Parmi tous les jeux de casino, la roulette européenne est sans doute l’un des plus emblématiques. Face à ce jeu de hasard pur, de nombreux joueurs appliquent des techniques de mise appelées « martingales » pour tenter de contourner le hasard. En apparence logiques, ces méthodes promettent un gain certain grâce à une simple progression géométrique.
Dès lors, nous pouvons nous poser la question suivante : Comment les notions d’espérance mathématique, de probabilités conditionnelles et de suites géométriques permettent-elles de modéliser les gains d’un joueur à la roulette européenne, et pourquoi les martingales échouent-elles à inverser l’avantage mathématique du casino ?
Pour y répondre, nous étudierons dans un premier temps la modélisation probabiliste d’une mise simple à la roulette et le calcul de son espérance. Dans un second temps, nous analyserons le principe de la martingale classique à l’aide des suites géométriques. Enfin, nous démontrerons les limites arithmétiques et réelles qui rendent ces martingales inopérantes sur le long terme.
I. Modélisation probabiliste : L’espérance de la mise simple à la roulette
A. Le fonctionnement de la roulette européenne
La roulette européenne est composée de 37 cases numérotées de $0$ à $36$ :
- 18 cases rouges.
- 18 cases noires.
- 1 case verte, le $0$ (qui représente l’avantage de la banque).
Nous étudions ici la mise la plus courante, appelée « mise simple » : parier $1$€ sur une couleur (par exemple, le rouge). Si le rouge sort, le joueur récupère sa mise et gagne $1$€ de plus (gain net de $+1$€). Si le noir sort, il perd sa mise (gain net de $-1$€).

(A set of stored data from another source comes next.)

-- ==== Sys2Proof/Laws/FrameExchange.lean ====
section
/-! SUPPORT. Sys2Proof/Laws/FrameExchange.lean: no operation of Machine/Exchange.lean touches the queue, the tie-offs or the start
phase of the block. -/

set_option linter.all false
set_option Elab.async false

namespace Sys2Proof.Machine
open Sys2Proof.Config
set_option linter.unusedSimpArgs false

theorem State.noteSent_fixed (s : State) (p : Nat) (key : Nat) : (State.noteSent s p key).fixed = s.fixed := by
  unfold State.noteSent
  repeat' (first
    | with_reducible rfl
    | (simp +zetaHave only [State.fixed_mk, State.fixed_eta, apply_ite State.fixed, apply_ite Prod.fst, ite_self, implies_true,
        State.modPort_fixed]; done)
    | split
    | intro _
    | (dsimp +zetaHave only))

theorem State.syncSend_fixed (s : State) (p : Nat) : (State.syncSend s p).fixed = s.fixed := by
  unfold State.syncSend
  repeat' (first
    | with_reducible rfl
    | (simp +zetaHave only [State.fixed_mk, State.fixed_eta, apply_ite State.fixed, apply_ite Prod.fst, ite_self, implies_true,
        State.xsend_fixed, State.noteSent_fixed]; done)
    | split
    | intro _
    | (dsimp +zetaHave only))

theorem State.syncArrived_fixed (s : State) (p : Nat) (h : PtpHead) (st : Stamp) (t1 : Int) : (State.syncArrived s p h st t1).fixed = s.fixed := by
  unfold State.syncArrived
  repeat' (first
    | with_reducible rfl
    | (simp +zetaHave only [State.fixed_mk, State.fixed_eta, apply_ite State.fixed, apply_ite Prod.fst, ite_self, implies_true,
        State.count_fixed, State.modPort_fixed]; done)
    | split
    | intro _
    | (dsimp +zetaHave only))

theorem State.delayReqSend_fixed (s : State) (p : Nat) : (State.delayReqSend s p).fixed = s.fixed := by
  unfold State.delayReqSend
  repeat' (first
    | with_reducible rfl
    | (simp +zetaHave only [State.fixed_mk, State.fixed_eta, apply_ite State.fixed, apply_ite Prod.fst, ite_self, implies_true,
        State.modPort_fixed, State.xsend_fixed]; done)
    | split
    | intro _
    | (dsimp +zetaHave only))

theorem State.delayReqArrived_fixed (s : State) (p : Nat) (h : PtpHead) (st : Stamp) : (State.delayReqArrived s p h st).fixed = s.fixed := by
  unfold State.delayReqArrived
  repeat' (first
    | with_reducible rfl
    | (simp +zetaHave only [State.fixed_mk, State.fixed_eta, apply_ite State.fixed, apply_ite Prod.fst, ite_self, implies_true,
        State.count_fixed, State.setPort_fixed]; done)
    | split
    | intro _
    | (dsimp +zetaHave only))

theorem State.delayRespSend_fixed (s : State) (p : Nat) : (State.delayRespSend s p).fixed = s.fixed := by
  unfold State.delayRespSend
  repeat' (first
    | with_reducible rfl
    | (simp +zetaHave only [State.fixed_mk, State.fixed_eta, apply_ite State.fixed, apply_ite Prod.fst, ite_self, implies_true,
        State.count_fixed, State.setPort_fixed, State.xsend_fixed]; done)
    | split
    | intro _
    | (dsimp +zetaHave only))

theorem State.deliver_fixed (s : State) (p : Nat) (th : Int) : (State.deliver s p th).fixed = s.fixed := by
  unfold State.deliver
  repeat' (first
    | with_reducible rfl
    | (simp +zetaHave only [State.fixed_mk, State.fixed_eta, apply_ite State.fixed, apply_ite Prod.fst, ite_self, implies_true,
        State.modServo_fixed, State.flagInterval_fixed]; done)
    | split
    | intro _
    | (dsimp +zetaHave only))

theorem State.delayRespArrived_fixed (s : State) (p : Nat) (h : PtpHead) (t4 : Int) (reqClock : Nat) (reqPort : Nat) : (State.delayRespArrived s p h t4 reqClock reqPort).fixed = s.fixed := by
  unfold State.delayRespArrived
  repeat' (first
    | with_reducible rfl
    | (simp +zetaHave only [State.fixed_mk, State.fixed_eta, apply_ite State.fixed, apply_ite Prod.fst, ite_self, implies_true,
        State.count_fixed, State.drawFree_fixed, State.setPort_fixed, State.modPort_fixed, State.deliver_fixed]; done)
    | split
    | intro _
    | (dsimp +zetaHave only))

theorem State.exchBoundary_fixed (s : State) (p : Nat) (t : Nat) : (State.exchBoundary s p t).fixed = s.fixed := by
  unfold State.exchBoundary
  repeat' (first
    | with_reducible rfl
    | (simp +zetaHave only [State.fixed_mk, State.fixed_eta, apply_ite State.fixed, apply_ite Prod.fst, ite_self, implies_true,
        State.count_fixed, State.setPort_fixed]; done)
    | split
    | intro _
    | (dsimp +zetaHave only))

theorem State.announceBody_fixed (s : State) : (State.announceBody s).1.fixed = s.fixed := by
  unfold State.announceBody
  repeat' (first
    | with_reducible rfl
    | (simp +zetaHave only [State.fixed_mk, State.fixed_eta, apply_ite State.fixed, apply_ite Prod.fst, ite_self, implies_true,
        State.drawFree_fixed, State.qualityOrFree_fixed]; done)
    | split
    | intro _
    | (dsimp +zetaHave only))

theorem State.announceSend_fixed (s : State) (p : Nat) : (State.announceSend s p).fixed = s.fixed := by
  unfold State.announceSend
  repeat' (first
    | with_reducible rfl
    | (simp +zetaHave only [State.fixed_mk, State.fixed_eta, apply_ite State.fixed, apply_ite Prod.fst, ite_self, implies_true,
        State.xsend_fixed, State.noteSent_fixed, State.announceBody_fixed]; done)
    | split
    | intro _
    | (dsimp +zetaHave only))

theorem State.announceArrived_fixed (s : State) (p : Nat) (b : AnnounceBody) : (State.announceArrived s p b).fixed = s.fixed := by
  unfold State.announceArrived
  repeat' (first
    | with_reducible rfl
    | (simp +zetaHave only [State.fixed_mk, State.fixed_eta, apply_ite State.fixed, apply_ite Prod.fst, ite_self, implies_true,
        State.wr_fixed]; done)
    | split
    | intro _
    | (dsimp +zetaHave only))

theorem State.helloSend_fixed (s : State) (p : Nat) : (State.helloSend s p).fixed = s.fixed := by
  unfold State.helloSend
  repeat' (first
    | with_reducible rfl
    | (simp +zetaHave only [State.fixed_mk, State.fixed_eta, apply_ite State.fixed, apply_ite Prod.fst, ite_self, implies_true,
        State.sendHello_fixed, State.noteSent_fixed]; done)
    | split
    | intro _
    | (dsimp +zetaHave only))

theorem State.judged_fixed (s : State) (p : Nat) (f : Port → Port) : (State.judged s p f).fixed = s.fixed := by
  unfold State.judged
  repeat' (first
    | with_reducible rfl
    | (simp +zetaHave only [State.fixed_mk, State.fixed_eta, apply_ite State.fixed, apply_ite Prod.fst, ite_self, implies_true,
        State.raiseIf_fixed, State.modPort_fixed]; done)
    | split
    | intro _
    | (dsimp +zetaHave only))

theorem State.judgeId_fixed (s : State) (p : Nat) (src : Nat) : (State.judgeId s p src).fixed = s.fixed := by
  unfold State.judgeId
  repeat' (first
    | with_reducible rfl
    | (simp +zetaHave only [State.fixed_mk, State.fixed_eta, apply_ite State.fixed, apply_ite Prod.fst, ite_self, implies_true,
        State.judged_fixed]; done)
    | split
    | intro _
    | (dsimp +zetaHave only))

theorem State.judgeRole_fixed (s : State) (p : Nat) (prole : Nat) : (State.judgeRole s p prole).fixed = s.fixed := by
  unfold State.judgeRole
  repeat' (first
    | with_reducible rfl
    | (simp +zetaHave only [State.fixed_mk, State.fixed_eta, apply_ite State.fixed, apply_ite Prod.fst, ite_self, implies_true,
        State.judged_fixed]; done)
    | split
    | intro _
    | (dsimp +zetaHave only))

theorem State.keepaliveSend_fixed (s : State) (p : Nat) : (State.keepaliveSend s p).fixed = s.fixed := by
  unfold State.keepaliveSend
  repeat' (first
    | with_reducible rfl
    | (simp +zetaHave only [State.fixed_mk, State.fixed_eta, apply_ite State.fixed, apply_ite Prod.fst, ite_self, implies_true,
        State.xsend_fixed, State.noteSent_fixed]; done)
    | split
    | intro _
    | (dsimp +zetaHave only))

theorem State.continuity_fixed (s : State) (p : Nat) (st : Stamp) (tx : Int) : (State.continuity s p st tx).fixed = s.fixed := by
  unfold State.continuity
  repeat' (first
    | with_reducible rfl
    | (simp +zetaHave only [State.fixed_mk, State.fixed_eta, apply_ite State.fixed, apply_ite Prod.fst, ite_self, implies_true,
        State.count_fixed, State.candJump_fixed]; done)
    | split
    | intro _
    | (dsimp +zetaHave only))

theorem State.keepaliveArrived_fixed (s : State) (p : Nat) (src : Nat) (st : Stamp) (tx : Int) (status : Nat) (te : Nat) : (State.keepaliveArrived s p src st tx status te).fixed = s.fixed := by
  unfold State.keepaliveArrived
  repeat' (first
    | with_reducible rfl
    | (simp +zetaHave only [State.fixed_mk, State.fixed_eta, apply_ite State.fixed, apply_ite Prod.fst, ite_self, implies_true,
        State.modPort_fixed, State.judgeId_fixed, State.continuity_fixed]; done)
    | split
    | intro _
    | (dsimp +zetaHave only))

theorem State.broadcast_fixed (s : State) (p : Nat) (typ : Nat) (id : Nat) (b : Body) : (State.broadcast s p typ id b).1.fixed = s.fixed := by
  unfold State.broadcast
  repeat' (first
    | with_reducible rfl
    | (simp +zetaHave only [State.fixed_mk, State.fixed_eta, apply_ite State.fixed, apply_ite Prod.fst, ite_self, implies_true,
        State.xsendAll_fixed]; done)
    | split
    | intro _
    | (dsimp +zetaHave only))

theorem State.originate_fixed (s : State) (typ : Nat) (id : Nat) (b : Body) : (State.originate s typ id b).fixed = s.fixed := by
  unfold State.originate
  repeat' (first
    | with_reducible rfl
    | (simp +zetaHave only [State.fixed_mk, State.fixed_eta, apply_ite State.fixed, apply_ite Prod.fst, ite_self, implies_true,
        State.xsendAll_fixed]; done)
    | split
    | intro _
    | (dsimp +zetaHave only))

theorem State.planArrived_fixed (s : State) (id : Nat) (target : Dom) (sw : Nat) : (State.planArrived s id target sw).fixed = s.fixed := by
  unfold State.planArrived
  repeat' (first
    | with_reducible rfl
    | (simp +zetaHave only [State.fixed_mk, State.fixed_eta, apply_ite State.fixed, apply_ite Prod.fst, ite_self, implies_true,
        State.count_fixed, State.holdPlan_fixed]; done)
    | split
    | intro _
    | (dsimp +zetaHave only))

theorem State.esmcSend_fixed (s : State) (p : Nat) : (State.esmcSend s p).fixed = s.fixed := by
  unfold State.esmcSend
  repeat' (first
    | with_reducible rfl
    | (simp +zetaHave only [State.fixed_mk, State.fixed_eta, apply_ite State.fixed, apply_ite Prod.fst, ite_self, implies_true,
        State.modPort_fixed, State.xsend_fixed, State.qualityOrFree_fixed]; done)
    | split
    | intro _
    | (dsimp +zetaHave only))

theorem State.esmcBoundary_fixed (s : State) : (State.esmcBoundary s).fixed = s.fixed := by
  unfold State.esmcBoundary
  repeat' (first
    | with_reducible rfl
    | (simp +zetaHave only [State.fixed_mk, State.fixed_eta, apply_ite State.fixed, apply_ite Prod.fst, ite_self, implies_true,
        State.xsendAll_fixed]; done)
    | split
    | intro _
    | (dsimp +zetaHave only))

theorem State.rxEsmc_fixed (s : State) (h : RxBase) (event : Bool) : (State.rxEsmc s h event).s.fixed = s.fixed := by
  unfold State.rxEsmc
  repeat' (first
    | with_reducible rfl
    | (simp +zetaHave only [State.fixed_mk, State.fixed_eta, apply_ite State.fixed, apply_ite Prod.fst, ite_self, implies_true,
        apply_ite Rx.s, Rx.drop_s, State.count_fixed, Rx.drop_fixed, State.rxBegin_fixed]; done)
    | split
    | intro _
    | (dsimp +zetaHave only))

theorem State.portSends_fixed (s : State) (p : Nat) : (State.portSends s p).fixed = s.fixed := by
  unfold State.portSends
  repeat' (first
    | with_reducible rfl
    | (simp +zetaHave only [State.fixed_mk, State.fixed_eta, apply_ite State.fixed, apply_ite Prod.fst, ite_self, implies_true,
        State.syncSend_fixed, State.delayReqSend_fixed, State.delayRespSend_fixed, State.announceSend_fixed,
        State.helloSend_fixed, State.keepaliveSend_fixed, State.esmcSend_fixed]; done)
    | split
    | intro _
    | (dsimp +zetaHave only))

theorem State.portBoundary_fixed (s : State) (p : Nat) (t : Nat) : (State.portBoundary s p t).fixed = s.fixed := by
  unfold State.portBoundary
  repeat' (first
    | with_reducible rfl
    | (simp +zetaHave only [State.fixed_mk, State.fixed_eta, apply_ite State.fixed, apply_ite Prod.fst, ite_self, implies_true,
        State.replayTimeout_fixed, State.sendAck_fixed, State.applyConstants_fixed, State.exchBoundary_fixed,
        State.portSends_fixed]; done)
    | split
    | intro _
    | (dsimp +zetaHave only))

end Sys2Proof.Machine
end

B. Le cas du zéro et la règle du partage (probabilités conditionnelles)
Dans la plupart des casinos français, lorsque le $0$ sort, la mise n’est pas immédiatement perdue mais est placée « en prison » jusqu’au coup suivant.
- Si, au tirage suivant, la couleur choisie par le joueur (le rouge) sort, il récupère sa mise initiale sans gain supplémentaire (gain net de $0$€).
- Si le noir ou le $0$ sort, la mise est définitivement perdue (gain net de $-1$€).
Calculons la loi de probabilité du gain net $X$ du joueur pour une mise de $1$€ sous cette règle :
- Sortie directe du rouge : Gain net de $+1$€, avec une probabilité de : $$P(X = 1) = \frac{18}{37}$$
- Sortie directe du noir : Gain net de $-1$€, avec une probabilité de : $$P(X = -1\text{ direct}) = \frac{18}{37}$$
- Sortie du zéro : Probabilité de $\frac{1}{37}$. Au tirage suivant (indépendant du premier) :
- Si le rouge sort, le joueur récupère sa mise (gain net $0$€) : $$P(X = 0) = \frac{1}{37} \times \frac{18}{37} = \frac{18}{1369}$$
- Si le noir ou le $0$ sort, le joueur perd sa mise (gain net $-1$€) : $$P(X = -1\text{ après prison}) = \frac{1}{37} \times \frac{19}{37} = \frac{19}{1369}$$
La probabilité totale d’avoir un gain net de $-1$€ est donc :
$$P(X = -1) = \frac{18}{37} + \frac{19}{1369} = \frac{666 + 19}{1369} = \frac{685}{1369}$$
C. Calcul de l’espérance mathématique
L’espérance mathématique de gain $E(X)$ pour ce jeu s’écrit :
$$E(X) = 1 \times P(X = 1) + (-1) \times P(X = -1) + 0 \times P(X = 0)$$
$$E(X) = 1 \times \frac{666}{1369} - 1 \times \frac{685}{1369} + 0 = -\frac{19}{1369} \approx -0{,}0139\text{ €}$$
Ce résultat signifie qu’en moyenne, à chaque fois qu’un joueur mise $1$€ sur une couleur à la roulette avec partage, il perd environ $1,39$ centime d’euro. Le casino prélève donc en moyenne $1,39\ %$ des sommes misées. L’espérance étant négative, le jeu est structurellement défavorable au joueur sur le long terme (loi des grands nombres).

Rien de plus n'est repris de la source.